= Johann Baptist Klerr =

Austrian kapellmeister and composer

Johann Baptist Klerr (15 July 1830 – 27 September 1875) was an Austrian Kapellmeister and composer.

== Life ==
Born in Baden bei Wien, Klerr was the younger brother of Ludwig Klerr. In 1848 Klerr got an engagement as a musician at the Schauspielhaus Graz and from there he later went to the city theatre in Bratislava in the same function. From 1856 he worked as a conductor at the Sopron theatre and occasionally worked there with his brother Ludwig.

The next stages were Wiener Neustadt, Baden and after a short guest performance in 1858 in Kraków, Klerr was signed on in Budapest. In 1862 he was engaged as Kapellmeister at the Carltheater in Vienna and worked there until 1867 among others also with Franz von Suppé.

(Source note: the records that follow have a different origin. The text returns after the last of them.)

/-- The home serves one request or Put (R307). -/
def serveHome (m : Msg) (s0 : State) : State :=
  let lu := m.lu
  let s := forTenant lu m.tenant s0
  let e := getDir s lu
  let d := match m.src with | .die x => x | .home => 0
  let ackTo (s : State) : State :=
    send { kind := .ackDie, lu := lu, src := .home, dst := .die d, plain := true } s
  let put (write : Bool) : State :=
    let s := if write then
        takeData d lu (absorb (luSize lu) (homeCopy s lu) m.line) s else s
    let e := getDir s lu
    let left := if e.st = .o then e.sharers else []
    ackTo (setDir lu { e with st := if left.isEmpty then .i else .s, sharers := left } s)
  let getM : State :=
    match e.st with
    | .s =>
      let ds := without d e.sharers
      sendInvs lu 0 ds (.die d) (homeData lu d true ds.length
        (setDir lu { e with st := .x, owner := d, sharers := [], busy := true } s))
    | .x =>
      send { kind := .fwdGetM, lu := lu, src := .home, dst := .die e.owner, req := .die d }
        (setDir lu { e with st := .x, owner := d, busy := true } s)
    | .o =>
      let ds := without d e.sharers
      sendInvs lu 0 ds (.die d)
        (send { kind := .fwdGetM, lu := lu, src := .home, dst := .die e.owner, req := .die d
                count := ds.length }
          (setDir lu { e with st := .x, owner := d, sharers := [], busy := true } s))
    | _ => homeData lu d true 0 (setDir lu { e with st := .x, owner := d, sharers := [], busy := true } s)
  match m.kind with
  | .getS =>
    match e.st with
    | .i =>
      if exclusiveFree s lu then homeData lu d true 0 (setDir lu { e with st := .x, owner := d, busy := true } s)
      else homeData lu d false 0 (setDir lu { e with st := .s, sharers := [d], busy := true } s)
    | .s => homeData lu d false 0 (setDir lu { e with sharers := without d e.sharers ++ [d], busy := true } s)
    | .x =>
      send { kind := .fwdGetS, lu := lu, src := .home, dst := .die e.owner, req := .die d }
        (setDir lu { e with st := .o, sharers := [d], busy := true } s)
    | .o =>
      send { kind := .fwdGetS, lu := lu, src := .home, dst := .die e.owner, req := .die d }
        (setDir lu { e with sharers := without d e.sharers ++ [d], busy := true } s)
    | .u => startMerge lu (.serve m) s
  | .getM => if e.st = .u then startMerge lu (.serve m) s else getM
  | .upg =>
    if e.st = .u then startMerge lu (.serve m) s
    else if (e.st = .s ∧ e.sharers.contains d) ∨ (e.st = .o ∧ e.owner = d) then
      let ds := without d e.sharers
      sendInvs lu 0 ds (.die d)
        (send { kind := .ackDie, lu := lu, src := .home, dst := .die d, count := ds.length }
          (setDir lu { e with st := .x, owner := d, sharers := [], busy := true } s))
    else getM
  | .putM => if (e.st = .x ∨ e.st = .o) ∧ e.owner = d then put true else ackTo s
  | .putO => if (e.st = .x ∨ e.st = .o) ∧ e.owner = d then put true else ackTo s
  | .putE => if (e.st = .x ∨ e.st = .o) ∧ e.owner = d then put false else ackTo s
  | .putU => servePutU m d s
  | .getU =>
    let grant (s : State) : State :=
      ackTo (setDir lu { getDir s lu with st := .u, sharers := [d], tag := m.tag } s)
    match e.st with
    | .i => grant s
    | .s =>
      let ds := without d e.sharers
      if ds.isEmpty then grant s
      else sendInvs lu 0 ds .home
        (setDir lu { e with awaited := ds.length, pending := .grantU d m.tag } s)
    | .x =>
      send { kind := .fwdGetM, lu := lu, src := .home, dst := .die e.owner, req := .home }
        (setDir lu { e with awaited := 1, pending := .grantU d m.tag } s)
    | .o =>
      let ds := without d e.sharers
      sendInvs lu 0 ds .home
        (send { kind := .fwdGetM, lu := lu, src := .home, dst := .die e.owner, req := .home }
          (setDir lu { e with awaited := ds.length + 1, pending := .grantU d m.tag } s))
    | .u =>
      if e.tag = m.tag then
        ackTo (setDir lu { e with sharers := without d e.sharers ++ [d] } s)
      else startMerge lu (.serve m) s
  | _ => s

/-- Whether a request writes, for the host half-states. -/
def requestWrites (k : MsgKind) : Bool := k == .getM || k == .upg || k == .getU

def isPut (k : MsgKind) : Bool := k == .putM || k == .putO || k == .putE || k == .putU

/-- An operation at the home that waits among the requests; the agent goes on with it when its turn has come. -/
def isOp (k : MsgKind) : Bool :=
  match k with
  | .op _ => true
  | _ => false

/-- Serve the request whose turn it is, when that can be done now: a device line's host halves are snooped first
(R314; a request is for the whole line, log 57), and a host half must be held from the host (R316). -/
def tryServe (m : Msg) (s : State) : State × Bool :=
  let lu := m.lu
  let write := requestWrites m.kind
  if homeBusy s lu || isOp m.kind then (s, false)
  else if isPut m.kind then (serveHome m s, true)
  else
    let sn := needSnoop lu write 3 s
    if !sn.isEmpty then (sendSnoops lu sn s, false)
    else if rightMissing s lu write then (askHost lu write m.tenant s, false)
    else (serveHome m s, true)

/-- A merge at the home has asked the die for its result. -/
def mergeAsks (s : State) (lu d : Nat) : Bool :=
  let e := getDir s lu
  e.st == .u && e.awaited != 0 && e.sharers.contains d && !e.merged.any fun x => x.1 == d

/-- A request or Put reaches the home: it is served, or waits in order (R307). -/
def arriveHome (m : Msg) (s : State) : State :=
  let wait (s : State) : State :=
    let e := getDir s m.lu
    setDir m.lu { e with waiting := e.waiting ++ [m] } s
  if !(getDir s m.lu).waiting.isEmpty then wait s
  else
    let (s, ok) := tryServe m s
    if ok then s else wait s

/-- The requests waiting at a home that is free are served in order of arrival (R307). -/
def serveWaiting : (fuel lu : Nat) → State → State
  | 0, _, s => s
  | n + 1, lu, s =>
    let e := getDir s lu
    match e.waiting with
    | [] => s
    | m :: l =>
      let (s', ok) := tryServe m (setDir lu { e with waiting := l } s)
      if ok then serveWaiting n lu s'
      else
        let e' := getDir s' lu
        setDir lu { e' with waiting := m :: e'.waiting } s'

/-- The merge results have arrived: the value goes into the home's copy and the line leaves U; the tag stays unless
the reason was a switch (R297, R300, R311). -/
def finishMerge (lu : Nat) (switch : Bool) (s : State) : State :=
  let e := getDir s lu
  let s := mergeHome lu e.tag (treePartial e.tag (updCount e.tag (luSize lu)) e.merged) s
  let e := getDir s lu
  setDir lu { e with st := .i, sharers := [], tag := if switch then 0 else e.tag, pending := .none, merged := [] } s

/-- The home has collected everything it awaited. -/
def collected (lu : Nat) (s : State) : State :=
  let e := getDir s lu
  match e.pending with
  | .none => s
  | .grantU d tag =>
    serveWaiting 64 lu <| send { kind := .ackDie, lu := lu, src := .home, dst := .die d, plain := true }
      (setDir lu { e with st := .u, sharers := [d], tag := tag, pending := .none } s)
  | .serve m => serveWaiting 64 lu (serveHome m (finishMerge lu (m.kind != .getS) s))
  | .homeOp switch =>
    if e.st = .u then finishMerge lu switch s else setDir lu { e with pending := .none } s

In 1867, Klerr moved to the Theater an der Wien, also as Kapellmeister. Between 1868 and 1872 and again from 1874 to 1875 Klerr brought together the venues of Baden and Wiener Neustadt as musical director.

Klerr died at the age of 45 in Baden, where he also found his final resting place.

== Work ==
- Die Nixe, Opera.
- Die schöne Müllerin, Opera.
- Der Gang nach dem Eisenhammer (music to the ballad of the same name by Friedrich Schiller).
- Der kleine Josi : komisches Singspiel in einem Akte.